The revelation perpetuates the notion of racial and ethnic division that continues to exist in the U.S. public school system nearly half a century after The Civil Rights Act of 1964 ended segregation in schools in America. 

District boundaries are what determines what school a student will attend and those same district boundaries contribute to the division of ethnic, racial, and economic lines across the country. The divisions cover school types, regions, and community types, such as urban and rural. While diversity within schools is associated with the racial and ethnic makeup of a particular district, school district boundaries play a role in the division as well. 

The report revealed that district secession, the process in which schools cut governance ties from an existing district to form a new one, is one of key reasons for the shift in the configuration of ethnic, racial, and wealth. It provides a clear picture of the state of the public school system in relation to diversity. 
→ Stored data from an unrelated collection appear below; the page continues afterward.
-- ==== Sys2Proof/Decode.lean ====
section
/-! DEFINITION. From a 32-bit word to an instruction and back (30_encoding.md R50 to R62). The decoder is total: it
answers an instruction or a reason. Words are written bit 31 first (D1). -/

namespace Sys2Proof

/-- The fields of a word (R50). -/
def fCond (w : Word) : Cond := w.extractLsb' 28 4
def fOp7 (w : Word) : BitVec 7 := w.extractLsb' 21 7
def fB20 (w : Word) : Bool := w.getLsbD 20
def fB19 (w : Word) : Bool := w.getLsbD 19
def fB18 (w : Word) : Bool := w.getLsbD 18
def fD (w : Word) : BitVec 9 := w.extractLsb' 9 9
def fS (w : Word) : BitVec 9 := w.extractLsb' 0 9

/-- PTRA for `x` = 0, PTRB for `x` = 1 (R73). -/
def decodePtr (x : Bool) : Ptr := if x then .b else .a

/-- The S operand (R55, R75): bit 8 tells an immediate from a pointer expression, bit 7 the pointer, bit 6 whether
the pointer is updated, bit 5 whether the access uses the old pointer. -/
def decodeSrc (i : Bool) (s : BitVec 9) : Except DecodeError Src :=
  if i then
    if s.getLsbD 8 then
      if s.getLsbD 6 then
        if s.extractLsb' 0 5 = 0#5 then .error .indexFieldZero
        else if s.getLsbD 5 then .ok (.ptr (decodePtr (s.getLsbD 7)) (.post (s.extractLsb' 0 5)))
        else .ok (.ptr (decodePtr (s.getLsbD 7)) (.pre (s.extractLsb' 0 5)))
      else .ok (.ptr (decodePtr (s.getLsbD 7)) (.index (s.extractLsb' 0 6)))
    else .ok (.imm (s.extractLsb' 0 8))
  else .ok (.reg s)

/-- The D operand of a write under its `L` bit (R52, R54). -/
def decodeData (l : Bool) (d : BitVec 9) : Data := if l then .imm d else .reg d

/-- The operand of SETQ and SETQ2 under its `L` bit (R62). -/
def decodeQArg (l : Bool) (d : BitVec 9) : QArg := if l then .imm d else .reg d

/-- Give the S operand, once decoded, to the instruction. -/
def withSrc (w : Word) (mk : Src → Instr) : Except DecodeError Instr :=
  match decodeSrc (fB18 w) (fS w) with
  | .ok src => .ok (mk src)
  | .error r => .error r

/-- The S fields of the aliases (R58). -/
def sPushA : BitVec 9 := 0b101100001#9
def sPushB : BitVec 9 := 0b111100001#9
def sPopA : BitVec 9 := 0b101011111#9
def sPopB : BitVec 9 := 0b111011111#9

/-- The function codes of SETQ and SETQ2 in the S field (R62, PRESUMED: G3, log 8). -/
def sSetq : BitVec 9 := 0b000101000#9
def sSetq2 : BitVec 9 := 0b000101001#9

/-- The instruction a word is, by its bits 27:21 and the fixed bits below them (R57, R58, R62); the alias rows are
tested before the rows they are instances of. Every other word is refused by name (R59). -/
def decode (w : Word) : Except DecodeError Instr :=
  if fOp7 w = 0b1010110#7 then withSrc w (.rdbyte (fCond w) (fB20 w) (fB19 w) (fD w))
  else if fOp7 w = 0b1010111#7 then withSrc w (.rdword (fCond w) (fB20 w) (fB19 w) (fD w))
  else if fOp7 w = 0b1011000#7 then
    if fB18 w ∧ fS w = sPopA then .ok (.popa (fCond w) (fB20 w) (fB19 w) (fD w))
    else if fB18 w ∧ fS w = sPopB then .ok (.popb (fCond w) (fB20 w) (fB19 w) (fD w))
    else withSrc w (.rdlong (fCond w) (fB20 w) (fB19 w) (fD w))
  else if fOp7 w = 0b1010011#7 then
    if fB20 w ∧ fB19 w then withSrc w (.wmlong (fCond w) (fD w))
    else .error .unknownWord
  else if fOp7 w = 0b1100010#7 then
    if fB20 w then withSrc w (.wrword (fCond w) (decodeData (fB19 w) (fD w)))
    else withSrc w (.wrbyte (fCond w) (decodeData (fB19 w) (fD w)))
  else if fOp7 w = 0b1100011#7 then
    if fB20 w then .error .unknownWord
    else if fB18 w ∧ fS w = sPushA then .ok (.pusha (fCond w) (decodeData (fB19 w) (fD w)))
    else if fB18 w ∧ fS w = sPushB then .ok (.pushb (fCond w) (decodeData (fB19 w) (fD w)))
    else withSrc w (.wrlong (fCond w) (decodeData (fB19 w) (fD w)))
  else if fOp7 w = 0b1101011#7 then
    if fB20 w ∨ fB19 w then .error .unknownWord
    else if fS w = sSetq then .ok (.setq (fCond w) (decodeQArg (fB18 w) (fD w)))
    else if fS w = sSetq2 then .ok (.setq2 (fCond w) (decodeQArg (fB18 w) (fD w)))
    else .error .unknownWord
  else .error .unknownWord

/-- A word from its fields (R50). -/
def mkWord (e : Cond) (op7 : BitVec 7) (b20 b19 b18 : Bool) (d s : BitVec 9) : Word :=
  e ++ op7 ++ BitVec.ofBool b20 ++ BitVec.ofBool b19 ++ BitVec.ofBool b18 ++ d ++ s

/-- The `x` bit of a pointer expression (R73). -/
def encodePtr : Ptr → Bool
  | .a => false
  | .b => true

/-- The I bit and the S field of an S operand (R55, R75). -/
def encodeSrc : Src → Bool × BitVec 9
  | .reg r => (false, r)
  | .imm v => (true, 0b0#1 ++ v)
  | .ptr p (.index i) => (true, 0b1#1 ++ BitVec.ofBool (encodePtr p) ++ 0b0#1 ++ i)
  | .ptr p (.post i) => (true, 0b1#1 ++ BitVec.ofBool (encodePtr p) ++ 0b11#2 ++ i)
  | .ptr p (.pre i) => (true, 0b1#1 ++ BitVec.ofBool (encodePtr p) ++ 0b10#2 ++ i)

/-- The L bit and the D field of a data operand (R52). A `##` value has no encoding and is not well formed; its low
nine bits stand here. -/
def encodeData : Data → Bool × BitVec 9
  | .reg r => (false, r)
  | .imm v => (true, v)
  | .aug v => (true, v.extractLsb' 0 9)

/-- The L bit and the D field of SETQ and SETQ2 (R62). -/
def encodeQArg : QArg → Bool × BitVec 9
  | .reg r => (false, r)
  | .imm v => (true, v)

/-- The word of a well-formed instruction (R57, R58, R62). -/
def encode : Instr → Word
  | .rdbyte e wc wz d src => mkWord e 0b1010110#7 wc wz (encodeSrc src).1 d (encodeSrc src).2
  | .rdword e wc wz d src => mkWord e 0b1010111#7 wc wz (encodeSrc src).1 d (encodeSrc src).2
  | .rdlong e wc wz d src => mkWord e 0b1011000#7 wc wz (encodeSrc src).1 d (encodeSrc src).2
  | .wmlong e d src => mkWord e 0b1010011#7 true true (encodeSrc src).1 d (encodeSrc src).2
  | .wrbyte e data src =>
    mkWord e 0b1100010#7 false (encodeData data).1 (encodeSrc src).1 (encodeData data).2 (encodeSrc src).2
  | .wrword e data src =>
    mkWord e 0b1100010#7 true (encodeData data).1 (encodeSrc src).1 (encodeData data).2 (encodeSrc src).2
  | .wrlong e data src =>
    mkWord e 0b1100011#7 false (encodeData data).1 (encodeSrc src).1 (encodeData data).2 (encodeSrc src).2
  | .pusha e data => mkWord e 0b1100011#7 false (encodeData data).1 true (encodeData data).2 sPushA
  | .pushb e data => mkWord e 0b1100011#7 false (encodeData data).1 true (encodeData data).2 sPushB
  | .popa e wc wz d => mkWord e 0b1011000#7 wc wz true d sPopA
  | .popb e wc wz d => mkWord e 0b1011000#7 wc wz true d sPopB
  | .setq e arg => mkWord e 0b1101011#7 false false (encodeQArg arg).1 (encodeQArg arg).2 sSetq
  | .setq2 e arg => mkWord e 0b1101011#7 false false (encodeQArg arg).1 (encodeQArg arg).2 sSetq2

/-- The rows of R57, R58 and R62 (spec/opcode_table.json): mnemonic, mask, match. -/
def tableRows : List (String × Word × Word) :=
  [("RDBYTE", 0x0FE00000#32, 0x0AC00000#32),
   ("RDWORD", 0x0FE00000#32, 0x0AE00000#32),
   ("RDLONG", 0x0FE00000#32, 0x0B000000#32),
   ("WMLONG", 0x0FF80000#32, 0x0A780000#32),
   ("WRBYTE", 0x0FF00000#32, 0x0C400000#32),
   ("WRWORD", 0x0FF00000#32, 0x0C500000#32),
   ("WRLONG", 0x0FF00000#32, 0x0C600000#32),
   ("PUSHA", 0x0FF401FF#32, 0x0C640161#32),
   ("PUSHB", 0x0FF401FF#32, 0x0C6401E1#32),
   ("POPA", 0x0FE401FF#32, 0x0B04015F#32),
   ("POPB", 0x0FE401FF#32, 0x0B0401DF#32),
   ("SETQ", 0x0FF801FF#32, 0x0D600028#32),
   ("SETQ2", 0x0FF801FF#32, 0x0D600029#32)]

/-- The word matches a row. -/
def matchesRow (w : Word) (row : String × Word × Word) : Bool := w &&& row.2.1 == row.2.2

/-- The row of an instruction. -/
def rowName : Instr → String
  | .rdbyte .. => "RDBYTE"
  | .rdword .. => "RDWORD"
  | .rdlong .. => "RDLONG"
  | .wmlong .. => "WMLONG"
  | .wrbyte .. => "WRBYTE"
  | .wrword .. => "WRWORD"
  | .wrlong .. => "WRLONG"
  | .pusha .. => "PUSHA"
  | .pushb .. => "PUSHB"
  | .popa .. => "POPA"
  | .popb .. => "POPB"
  | .setq .. => "SETQ"
  | .setq2 .. => "SETQ2"

/-- What the decoder reads from the table's numbering of an instruction's bits. Every instruction is one 32-bit word
(R65), so bit 0 of the table is bit 0 of the word. -/
def decodeTableWord (nbits w : Nat) : Option Instr :=
  if nbits ≤ 32 ∧ w < 2 ^ 32 then (decode (BitVec.ofNat 32 w)).toOption else none

end Sys2Proof
end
New districts usually benefit from being wealthier than other districts. For example, the percentage of students eligible for reduced or free lunch is half of other districts. 

The new information revealed that 14% of students, equating to roughly 7 million students, attended a school where a massive 90% of the students were the same race and same ethnic makeup. 

Of the students attending schools where 75% of students were the same race, half were white in stark comparison to 31% Hispanic, 23% Black, 19% American Indian, and 4% Asian students. 

The percentage of students who attended a same race/ethnicity school in 2020-2021 was 38%, just a bit lower than that of 2014-2015 at 42%. The report follows decade old data from the Department of Education. 

In response to the report, U.S. Rep. (D) Bobby Scott from Virginia, chairman of the House Education and Labor Committee, said that even while the results “will likely not be surprising to most, every American should be alarmed.”

“We know that school segregation doesn’t just isolate low-income students and students of color; it also deprives them of equal access to educational opportunities and resources,” he said. “We simply cannot allow our progress toward educational equality in America to be further eroded.”

The Government Accountability Office has provided the report to the Department of Justice and Department of Education for further analysis.